Ivy Queen - "Quiero Bailar" (2002)

Known as the "Queen of Reggaeton," Ivy Queen was the only prominent female reggaeton artist for nearly two decades. She released two albums in the late 1990s, but it was her third album, Diva, in 2003, that really broke through. Ivy Queen intentionally wrote from a female perspective, as she had come up in a male-dominated scene in San Juan where women were constantly being objectified.

With her deep, throaty vocal tone, Ivy Queen proclaims on "Quiero Bailar" that although she wants to dance — even in the sexualized perreo style that had become synonymous with reggaeton — that doesn’t necessarily mean she wants to have sex with her dance partner. The song is still an important anthem for women who want to feel free to bump and grind and express themselves on the dancefloor without men expecting a sexual encounter. 

Don Omar - "Dile" (2003)

Three of the genre’s most influential artists exploded on the scene at roughly the same time: Calderón, Daddy Yankee and Don Omar, with the latter two involved in a rivalry for the title of "King of Reggaeton." However, Don Omar always stood out among the three for the lyricism of his voice — he was a more gifted singer than many of his peers.

His debut album, The Last Don, is considered to be a classic, utilizing a similar approach as Calderón of injecting more melodic Latin styles, like bachata and salsa, into his music. The Dominican production team Luny Tunes, who was instrumental in expanding the sound of reggaeton and distinguishing it further from its Jamaican roots,  produced about half the album’s tracks.

Like "Pa’ Que Retozen," Don Omar’s first major single, "Dile" relies heavily on a bachata guitar line, but his vocal style is quite different from the deep, resonant rapping of Calderón. The combination of Don Omar’s tenor voice with the melodic instrumentals of "Dile" makes for a very aesthetically pleasing, yet danceable song. In addition, he interpolates a salsa song, Joe Arroyo’s "La Noche," into a bridge-like section in the middle of "Dile." 

The subject matter is also more emotional than many reggaeton songs had been up to this point, as he’s pleading with a woman to tell her boyfriend that she wants to be with someone else (Don Omar).  

 Daddy Yankee - "Gasolina" (2004)

The first reggaeton song to be nominated for Record Of The Year at the Latin GRAMMYs, "Gasolina" still stands as the genre’s most iconic and recognizable song. The song catapulted not only Daddy Yankee into the mainstream, but also the genre itself.
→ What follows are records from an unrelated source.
/-! ### Taking an error -/

/-- Taking an error (rule R245): the kind and its context reach `STATUS`, a running DEC goes to `FAULT`, the command
ends; nothing else is saved and control goes nowhere.  A raise of a decompress command before its token loop is left to
`DecodeTakesFooterError`.  What survives (rules R186, R246): the input, the other unit
registers, and every byte of `M` outside the decoded region of an in-place decode. -/
def Obligations.RaiseEndsCommand : Prop :=
  ∀ (k : ErrKind) (info : Info) (s : State),
    (takeRaise k info s).status.err = k ∧ (takeRaise k info s).status.info = info ∧
    (takeRaise k info s).dec = { s.dec with run := (takeRaise k info s).dec.run } ∧
    (s.dec.run = .run → (takeRaise k info s).dec.run = .fault) ∧
    (s.dec.run ≠ .run → s.cmd.op ≠ .blzDecompressS → s.cmd.op ≠ .blzDecompressP →
      (takeRaise k info s).dec.run = s.dec.run) ∧
    (takeRaise k info s).seq = .idle ∧ (takeRaise k info s).cmd = s.cmd ∧
    (takeRaise k info s).ftr = s.ftr ∧ (takeRaise k info s).enc = s.enc ∧
    (takeRaise k info s).mem.inp = s.mem.inp ∧
    (k ≠ .invalidMagic → k ≠ .truncated → (takeRaise k info s).kip = s.kip) ∧
    (¬(s.dec.run = .run ∧ s.cmd.op = .blzDecompressP) → (takeRaise k info s).mem.m = s.mem.m) ∧
    (s.mem.wf = true → (takeRaise k info s).mem.wf = true ∧
      ∀ i, i < s.dec.base ∨ s.dec.base + s.dec.outLen ≤ i →
        (takeRaise k info s).readByte .m i = s.readByte .m i)

/-! ### Tokens -/

/-- `CTRL` executes whenever its byte could be fetched: `DEC.r` moves down by 1, all eight flags are loaded, and
nothing else changes, no byte of memory among it (rule R171). -/
def Obligations.CtrlLoadsEightFlags : Prop :=
  ∀ (f : Byte) (s : State), 1 ≤ s.dec.r →
    exec (.ctrl f) s = .next { s with dec := { s.dec with r := s.dec.r - 1, ctrl := f, k := 8 } }

/-- `LIT` executes whenever its byte could be fetched and the byte below the write cursor exists: both cursors move
down by 1, the byte is stored at the write cursor, and no other register or byte changes (rule R172). -/
def Obligations.LitStoresOneByte : Prop :=
  ∀ (b : Byte) (s : State), s.mem.wf = true → 1 ≤ s.dec.r → 1 ≤ s.dec.w →
    s.dec.base + (s.dec.w - 1) < (oBuf s).len →
    ∃ t, exec (.lit b) s = .next t ∧
      t = { s with dec := { s.dec with r := s.dec.r - 1, w := s.dec.w - 1 }, mem := t.mem } ∧
      ∀ n i, t.readByte n i =
        if n = oName s ∧ i = s.dec.base + (s.dec.w - 1) then some b else s.readByte n i

/-- `REF` executes whenever its bytes could be fetched and its first source byte has been decoded: the length is
the encoded one capped to `DEC.w`; each byte of the copied range equals the byte `offset` above it, after the copy,
so an overlapping copy replicates; no other register or byte changes (rules R70, R85, R173 to R175). -/
def Obligations.RefCopiesFromAbove : Prop :=
  ∀ (l : BitVec 4) (o : BitVec 12) (s : State), s.mem.wf = true → 2 ≤ s.dec.r →
    s.dec.w ≤ s.dec.outLen → s.dec.base + s.dec.outLen ≤ (oBuf s).len →
    (s.dec.w = 0 ∨ s.dec.w - 1 + (o.toNat + 3) < s.dec.outLen) →
    ∃ t, exec (.ref l o) s = .next t ∧
      t = { s with
            dec := { s.dec with r := s.dec.r - 2, w := s.dec.w - min (l.toNat + 3) s.dec.w
                                len := min (l.toNat + 3) s.dec.w, off := o.toNat + 3 }
            mem := t.mem } ∧
      (∀ j, s.dec.w - min (l.toNat + 3) s.dec.w ≤ j → j < s.dec.w →
        t.readByte (oName s) (s.dec.base + j) = t.readByte (oName s) (s.dec.base + j + (o.toNat + 3))) ∧
      ∀ n i, n ≠ oName s ∨ i < s.dec.base + (s.dec.w - min (l.toNat + 3) s.dec.w) ∨ s.dec.base + s.dec.w ≤ i →
        t.readByte n i = s.readByte n i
It appeared on Daddy Yankee’s third studio album, Barrio Fino, which broke numerous records and won many awards.

Barrio Fino took a broad approach, which proved incredibly successful. Many of the album’s tracks were produced by Luny Tunes, including its two biggest hits, "Gasolina" and "Lo Que Pasó, Pasó." The album also features a salsa-reggaeton fusion and an R&B-inflected rap song that sounds like it could have been recorded by Big Pun.

As for the concept behind "Gasolina," Daddy Yankee was living in a San Juan housing project with his family, where he often heard people on the street shouting, "iComo le gusta las gasolina!" ("How she likes gasoline!"), referring to women who accept rides from men with nice cars. He took that phrase and ran with it, creating the famous hook "A mí me gusta la gasolina, dame más gasolina" ("I like gasoline, give me more gasoline"). A decade later he laughed at the idea that the term "gasolina" referred to drugs — as many people assumed — claiming that he used it literally, to refer to cars

"Oye Mi Canto" - N.O.R.E., feat. Nina Sky, Gem Star, Daddy Yankee, and Big Mato

Reggaeton exploded in popularity in the mid-aughts, which explains why there are so many classic songs from that time period. "Oye Mi Canto" was the first collaboration between an American rapper (N.O.R.E.) and reggaeton artists, and included verses in English and Spanish.

The song originally featured Tego Calderón but Daddy Yankee replaced him in the video. It also signaled an acceptance of reggaeton by New York hip hop artists — Fat Joe also appears in the video. It peaked at No. 12 on the Billboard Top 100, a first for a reggaeton song.

The song utilizes a common feature of commercial hip hop at the time, a catchy R&B hook sung by a female vocalist, Nina Sky. The hook borrows from and adapts the recognizable chorus "Boricua, morena, Boricua, morena," which was heard on Big Pun’s massive 1998 hit "Still Not A Player," but extends it to include other Latino ethnicities beyond "Boricua" (Puerto Rican).

Calle 13 -"Atrévete-te-te" (2005)

Hardly a traditional reggaeton group, Calle 13 nonetheless created one of the genre’s most popular, beloved songs in 2005 with their irreverent hit "Atrévete-te-te." Rapper Residente and instrumentalist/producer Visitante, step-brothers, founded the group in 2004, and gained fame with a song about the FBI killing of Puerto Rican independence leader Filiberto Ojeda Ríos called "Querido FBI."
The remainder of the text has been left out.